Pour répondre aux besoins des consommateurs, les magasins spécialisés contournent la loi en offrant la nicotine à leurs clients. Ils rajoutent simplement de 0,3% à 2,5% de nicotine dans les différents arômes liquides choisis par le consommateur. «Certains commerces ont ouvert des clubs privés juste à côté du magasin, les personnes s’inscrivent et peuvent donc, via cette association, nicotiner les liquides qu’ils achètent», poursuit Thierry Wyss.

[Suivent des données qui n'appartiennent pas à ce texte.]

-- ==== Sys2Proof/Decode.lean ====
section
/-! DEFINITION. The decoder, from an instruction word and from bytes, and the encoder (spec/30_encoding.md R91 to R102).
The opcode numbers are the spec's (R96), which it states from general knowledge: UNVERIFIED (log entry 5), unsafe. -/

namespace Sys2Proof

/-- Why bytes are no instruction. -/
inductive DecodeError where
  /-- The word matches no row of the opcode map (R99). -/
  | unknownOpcode (w : Word)
  /-- Fewer than the two bytes of a word are there (R102). -/
  | truncated (bytes : List Byte)
  deriving DecidableEq, Repr

/-- OP = w[15:12], the primary opcode (R92). -/
def fieldOP (w : Word) : BitVec 4 := w.extractLsb' 12 4

/-- X = w[11:8], a register number (R92). -/
def fieldX (w : Word) : Reg := (w.extractLsb' 8 4).toFin

/-- Y = w[7:4], a register number (R92). -/
def fieldY (w : Word) : Reg := (w.extractLsb' 4 4).toFin

/-- N = w[3:0], the sub-opcode or the sprite height (R92). -/
def fieldN (w : Word) : Height := w.extractLsb' 0 4

/-- NN = w[7:0], the immediate byte (R92). -/
def fieldNN (w : Word) : Byte := w.extractLsb' 0 8

/-- NNN = w[11:0], the address field (R92). -/
def fieldNNN (w : Word) : AddrField := w.extractLsb' 0 12

/-- The OP = 0 family: the whole word selects (R97). -/
def decodeZero (w : Word) : Option Instr :=
  if w = 0x00E0#16 then some .cls
  else if w = 0x00EE#16 then some .ret
  else none

/-- The OP = 8 family: N alone selects, X and Y are operands (R98). -/
def decodeEight (w : Word) : Option Instr :=
  let x := fieldX w
  let y := fieldY w
  match fieldN w with
  | 0x0#4 => some (.ldReg x y)
  | 0x1#4 => some (.orReg x y)
  | 0x2#4 => some (.andReg x y)
  | 0x3#4 => some (.xorReg x y)
  | 0x4#4 => some (.addReg x y)
  | 0x5#4 => some (.sub x y)
  | 0x6#4 => some (.shr x y)
  | 0x7#4 => some (.subn x y)
  | 0xE#4 => some (.shl x y)
  | _ => none

/-- The instruction a word is, or none (R95, R96). -/
def decodeWord (w : Word) : Option Instr :=
  match fieldOP w with
  | 0x0#4 => decodeZero w
  | 0x1#4 => some (.jp (fieldNNN w))
  | 0x2#4 => some (.call (fieldNNN w))
  | 0x6#4 => some (.ldByte (fieldX w) (fieldNN w))
  | 0x7#4 => some (.addByte (fieldX w) (fieldNN w))
  | 0x8#4 => decodeEight w
  | 0xA#4 => some (.ldI (fieldNNN w))
  | 0xC#4 => some (.rnd (fieldX w) (fieldNN w))
  | 0xD#4 => some (.drw (fieldX w) (fieldY w) (fieldN w))
  | _ => none

/-- The word two fetched bytes form: `(high << 8) | low`, the lower address holding the high byte (R67, R91). -/
def wordOfBytes (hi lo : Byte) : Word := hi ++ lo

/-- The high byte of a word, which lies at the lower address (R67). -/
def highByte (w : Word) : Byte := w.extractLsb' 8 8

/-- The low byte of a word (R67). -/
def lowByte (w : Word) : Byte := w.extractLsb' 0 8

/-- The instruction at the head of a byte sequence, and the bytes after it (R91, R102). Total on any bytes; what is no
instruction is rejected by name. -/
def decode : List Byte → Except DecodeError (Instr × List Byte)
  | hi :: lo :: rest =>
    match decodeWord (wordOfBytes hi lo) with
    | some i => .ok (i, rest)
    | none => .error (.unknownOpcode (wordOfBytes hi lo))
  | bytes => .error (.truncated bytes)

/-- The instruction the decoder reads from a word numbered as spec/opcode_table.json numbers it: `nbits` bits of `w`, the
bits above them 0, laid out big-endian and given to `decode` (R67). -/
def decodeTableWord (nbits w : Nat) : Option Instr :=
  let word := BitVec.ofNat 16 (w % 2 ^ nbits)
  match decode [highByte word, lowByte word] with
  | .ok (i, _) => some i
  | .error _ => none

/-- The four bits of a register number (R92). -/
def regBits (x : Reg) : BitVec 4 := BitVec.ofFin x

/-- Format A: OP, NNN (R93). -/
def formatA (op : BitVec 4) (nnn : AddrField) : Word := op ++ nnn

/-- Format I: OP, X, NN (R93). -/
def formatI (op : BitVec 4) (x : Reg) (nn : Byte) : Word := op ++ (regBits x ++ nn)

/-- Formats R and D: OP, X, Y, N (R93). -/
def formatR (op : BitVec 4) (x y : Reg) (n : BitVec 4) : Word := op ++ (regBits x ++ (regBits y ++ n))

/-- The word of an instruction, by the patterns of R96. SHR and SHL carry their Y field. -/
def encode : Instr → Word
  | .cls => 0x00E0#16
  | .ret => 0x00EE#16
  | .jp nnn => formatA 0x1#4 nnn
  | .call nnn => formatA 0x2#4 nnn
  | .ldByte x nn => formatI 0x6#4 x nn
  | .addByte x nn => formatI 0x7#4 x nn
  | .ldReg x y => formatR 0x8#4 x y 0x0#4
  | .orReg x y => formatR 0x8#4 x y 0x1#4
  | .andReg x y => formatR 0x8#4 x y 0x2#4
  | .xorReg x y => formatR 0x8#4 x y 0x3#4
  | .addReg x y => formatR 0x8#4 x y 0x4#4
  | .sub x y => formatR 0x8#4 x y 0x5#4
  | .shr x y => formatR 0x8#4 x y 0x6#4
  | .subn x y => formatR 0x8#4 x y 0x7#4
  | .shl x y => formatR 0x8#4 x y 0xE#4
  | .ldI nnn => formatA 0xA#4 nnn
  | .rnd x nn => formatI 0xC#4 x nn
  | .drw x y n => formatR 0xD#4 x y n

/-- The two bytes of an instruction as they lie in memory (R67, R104's `DW`). -/
def encodeBytes (i : Instr) : List Byte := [highByte (encode i), lowByte (encode i)]

/-- The mask of an instruction's row: its fixed bits (R96). -/
def encodingMask : Instr → Word
  | .cls | .ret => 0xFFFF#16
  | .jp _ | .call _ | .ldByte _ _ | .addByte _ _ | .ldI _ | .rnd _ _ | .drw _ _ _ => 0xF000#16
  | .ldReg _ _ | .orReg _ _ | .andReg _ _ | .xorReg _ _ | .addReg _ _ | .sub _ _ | .shr _ _ | .subn _ _ | .shl _ _ =>
    0xF00F#16

/-- The value of the fixed bits of an instruction's row, the column "match" (R96). -/
def encodingMatch : Instr → Word
  | .cls => 0x00E0#16
  | .ret => 0x00EE#16
  | .jp _ => 0x1000#16
  | .call _ => 0x2000#16
  | .ldByte _ _ => 0x6000#16
  | .addByte _ _ => 0x7000#16
  | .ldReg _ _ => 0x8000#16
  | .orReg _ _ => 0x8001#16
  | .andReg _ _ => 0x8002#16
  | .xorReg _ _ => 0x8003#16
  | .addReg _ _ => 0x8004#16
  | .sub _ _ => 0x8005#16
  | .shr _ _ => 0x8006#16
  | .subn _ _ => 0x8007#16
  | .shl _ _ => 0x800E#16
  | .ldI _ => 0xA000#16
  | .rnd _ _ => 0xC000#16
  | .drw _ _ _ => 0xD000#16

/-- The opcode map of R96 as (mask, match) pairs, one per row, in the table's order. -/
def opcodeMap : List (Word × Word) :=
  [(0xFFFF, 0x00E0), (0xFFFF, 0x00EE), (0xF000, 0x1000), (0xF000, 0x2000), (0xF000, 0x6000), (0xF000, 0x7000)] ++
  [(0xF00F, 0x8000), (0xF00F, 0x8001), (0xF00F, 0x8002), (0xF00F, 0x8003), (0xF00F, 0x8004), (0xF00F, 0x8005)] ++
  [(0xF00F, 0x8006), (0xF00F, 0x8007), (0xF00F, 0x800E), (0xF000, 0xA000), (0xF000, 0xC000), (0xF000, 0xD000)]

end Sys2Proof
end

Du côté des professionnels du secteur, c’est silence radio! Personne ne souhaite aborder la question. Pour le professeur Jacques Cornuz, directeur de la Policlinique médicale universitaire de Lausanne et responsable du Programme national pour l’arrêt du tabagisme «Vivre sans tabac» : «C’est un secret de Polichinelle, il est fort probable que de nombreux fumeurs le savent! Et tant mieux.»

«Oui je suis au courant, c’est pourquoi, face à ce principe de réalité, la future loi fédérale sur les produits du tabac (LPTab) projette d’autoriser la vente de liquides nicotinés», explique Karim Boubaker, médecin cantonal.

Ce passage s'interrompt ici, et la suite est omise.